Verkehr in Maulburg Freie Wähler fordern Tempo 30 auf Ortsdurchfahrt

PD
Ein Tempo-30-Schild, das aus Lärmschutzgründen aufgestellt wurde. Foto: Maximilian Müller

Die Fraktion der Freien Wähler Maulburg fordert Tempo 30 auf der Ortsdurchfahrt. Zudem kritisiert sie die übergeordneten Verkehrsbehörden.

Die Freien Wähler stellen zwei Forderungen: Tempo 30 in der Ortsdurchfahrt, also auf der Adelhauser und der Hermann-Burte-Straße, und den Beitritt zur Initiative für stadtverträglichen Verkehr. Das Thema soll in der Sitzung am Montag behandelt werden.

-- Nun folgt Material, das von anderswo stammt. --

/-- The joint of a HEATING head is heated under a valid profile (R33, R47), so its feeder works within the limits of R58 and
R134: fewer than a whole step is left over, no more than the feed length is fed, and at most two steps wait. -/
abbrev State.FeedOk (s : State) : Prop :=
  (∀ x ∈ s.table.records, x.2.state.heating = true →
    (s.profileOf x.2).valid = true ∧ x.2.feedAcc ≤ 999 ∧ x.2.soaked ≤ (s.profileOf x.2).fields.soakTime ∧
    x.2.fillerFed ≤ (s.profileOf x.2).fields.feedLength) ∧
  ∀ h : Fin 8, (s.head h).stepsWaiting ≤ 2

/-! ### Links (R158, R164, R165) and events (R173) -/

/-- A transaction that shifts an answer has shifted fewer bytes than the front answer has; none has a byte sent ahead. -/
def CellPort.ok (p : CellPort) (answers : List (List Byte)) : Bool :=
  match p.transaction with
  | some (.answer n) => n < (answers.headD []).length
  | some .filler => true
  | none => !p.ahead

/-- Each queue holds at most two answers, with a place kept for a request in progress (R165). A request in progress is the
Cell Link's, and it is the store or the configuration write under way (R164). A transaction that shifts an answer has a
byte of the front one left to shift (R166), and IL_TX goes on exactly while there is an answer (R168). -/
abbrev State.LinksOk (s : State) : Prop :=
  s.cellLink.answers.length + (if s.cellLink.inProgress.isSome then 1 else 0) ≤ 2 ∧ s.inspLink.answers.length ≤ 2 ∧
  s.inspLink.inProgress = none ∧
  (s.profiles.store.isSome = true ↔ s.cellLink.inProgress.any (fun p => p.request = .storeProfiles) = true) ∧
  (s.config.write.isSome = true ↔ s.cellLink.inProgress.any (fun p => p.request = .writeConfig) = true) ∧
  (∀ a ∈ s.cellLink.answers, 5 ≤ a.length) ∧ (∀ a ∈ s.inspLink.answers, 5 ≤ a.length) ∧
  s.port.ok s.cellLink.answers = true ∧
  (s.txSince.isSome = true ↔ s.inspLink.answers ≠ [])

/-- A kind's flag is set exactly while its count is above 0, and the count is at most 255 (R173, R174). -/
abbrev State.EventsOk (s : State) : Prop :=
  ∀ k : Fin 9, ((s.events.get k).pending = true ↔ 0 < (s.events.get k).count) ∧ (s.events.get k).count ≤ 255

/-! ### The quiet period (R181) -/

/-- Until the quiet period ends the links hold nothing, the table is empty, every head is as reset left it but for its
period timer, the scheduler is as R94 leaves it, the output lines are low, and the cell does not run (R157, R181). -/
abbrev State.QuietOk (s : State) : Prop :=
  s.phase ≠ .operating →
    s.cellLink = LinkState.atReset ∧ s.inspLink = LinkState.atReset ∧ s.txSince = none ∧
    s.table = { records := [], mark := .armed } ∧
    (∀ h : Fin 8, s.head h = { Head.atReset with closeDue := (s.head h).closeDue }) ∧
    s.sched = Scheduler.atReset ∧ s.power = { startRefs := Vector.replicate 8 none, account := none } ∧
    s.gen = { enable := false, connected := none, code := 0, tank := .off } ∧
    s.cell.state.running = false

end Sys2Proof.Machine
end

Alle Bemühungen, auf der L 139 den Verkehr zu verlangsamen, sicherer, schadstoffärmer und weniger laut zu gestalten, seien bisher an der Zustimmung der Verkehrsbehörden gescheitert, heißt es in einer Pressemitteilung der Freien Wähler. Diese blockierten Anfragen regelmäßig mit Argumenten wie niedrigen Unfallzahlen und zu wenigen Fahrzeugen.

Doch immer wieder fragten Anwohner der Hermann-Burte-Straße, warum vor ihrer Haustür kein Tempo 30 möglich sei, dafür aber aus Lärmschutzgründen in der westlichen Alemannenstraße sowie in den Ortsdurchfahrten in Langenau, Enkenstein, Wieslet, Adelhausen, Degerfelden auf derselben L 139.

Frustration wegen Behörde

Es frustriere zunehmend, „dass wir uns in dieser Frage schon seit Jahren mit billigen Argumenten auswärtiger Behördenvertreter abspeisen lassen müssen, anstatt vor Ort entscheiden zu können“, schreiben die Freien Wähler. Sie fordern die Gemeindeverwaltung auf, einen erneuten Versuch zu unternehmen. Ähnliche erfolgreiche Initiativen in Nachbarorten gäben Anlass zur Hoffnung.

Viele Gefahrenpunkte

Außerdem sehen die Freien Wähler eine dichte Kette von Gefahrenpunkten an der Ortsdurchfahrt: das künftige Ende des Dinkelberg-Radwegs mit Übergang bei der Dorfmatt, die Überwege am Friedhof und am Floßkanal, die Waldkindergarten und Friedhof bedienen, die enge Ochsenkurve, der Fußgängerüberweg am Rathaus, die unübersichtliche Situation am Marktplatz mit der Bushaltestelle, der kurvenreiche und unübersichtliche Abschnitt zwischen Köchlinstraße und Bahnübergang und die Kreuzung von Bahnhofstraße und Blostweg.

Außerdem ist die Strecke beidseitig mit Fahrradpiktogrammen markiert und als Fahrradroute ausgewiesen. Die Freien Wähler schlagen daher Tempo 30 von der Einmündung der Dorfmatt in die L 139 bis etwa 50 Meter nordöstlich der Kreuzung von Bahnhofstraße und Blostweg vor.

Die Freien Wähler verweisen auch auf wissenschaftliche Untersuchungen zum Tempo 30 innerorts. Demnach erhöhe sich die Fahrzeit auf kurvenreichen Straßen unwesentlich. Die Unfälle mit Schwerverletzten gingen durchschnittlich um 75 Prozent, die mit Leichtverletzten um 58 Prozent zurück. Die Lärmbelastung sinke deutlich, besonders bei Kurven und Engstellen, und der Ausstoß von Schadstoffen sinke.

Mehr Eigenständigkeit

Den Beitritt zur Initiative für stadtverträglichen Verkehr begründen die Freien Wähler damit, dass sich diese dafür einsetzt, dass Kommunen die Möglichkeit bekommen, ihre Verkehrsthemen eigenständig anzugehen und Tempobeschränkungen dort anzuordnen, wo sie es für sinnvoll erachten. Dabei gehe es nicht um ein generelles Tempolimit auf Ortsstraßen.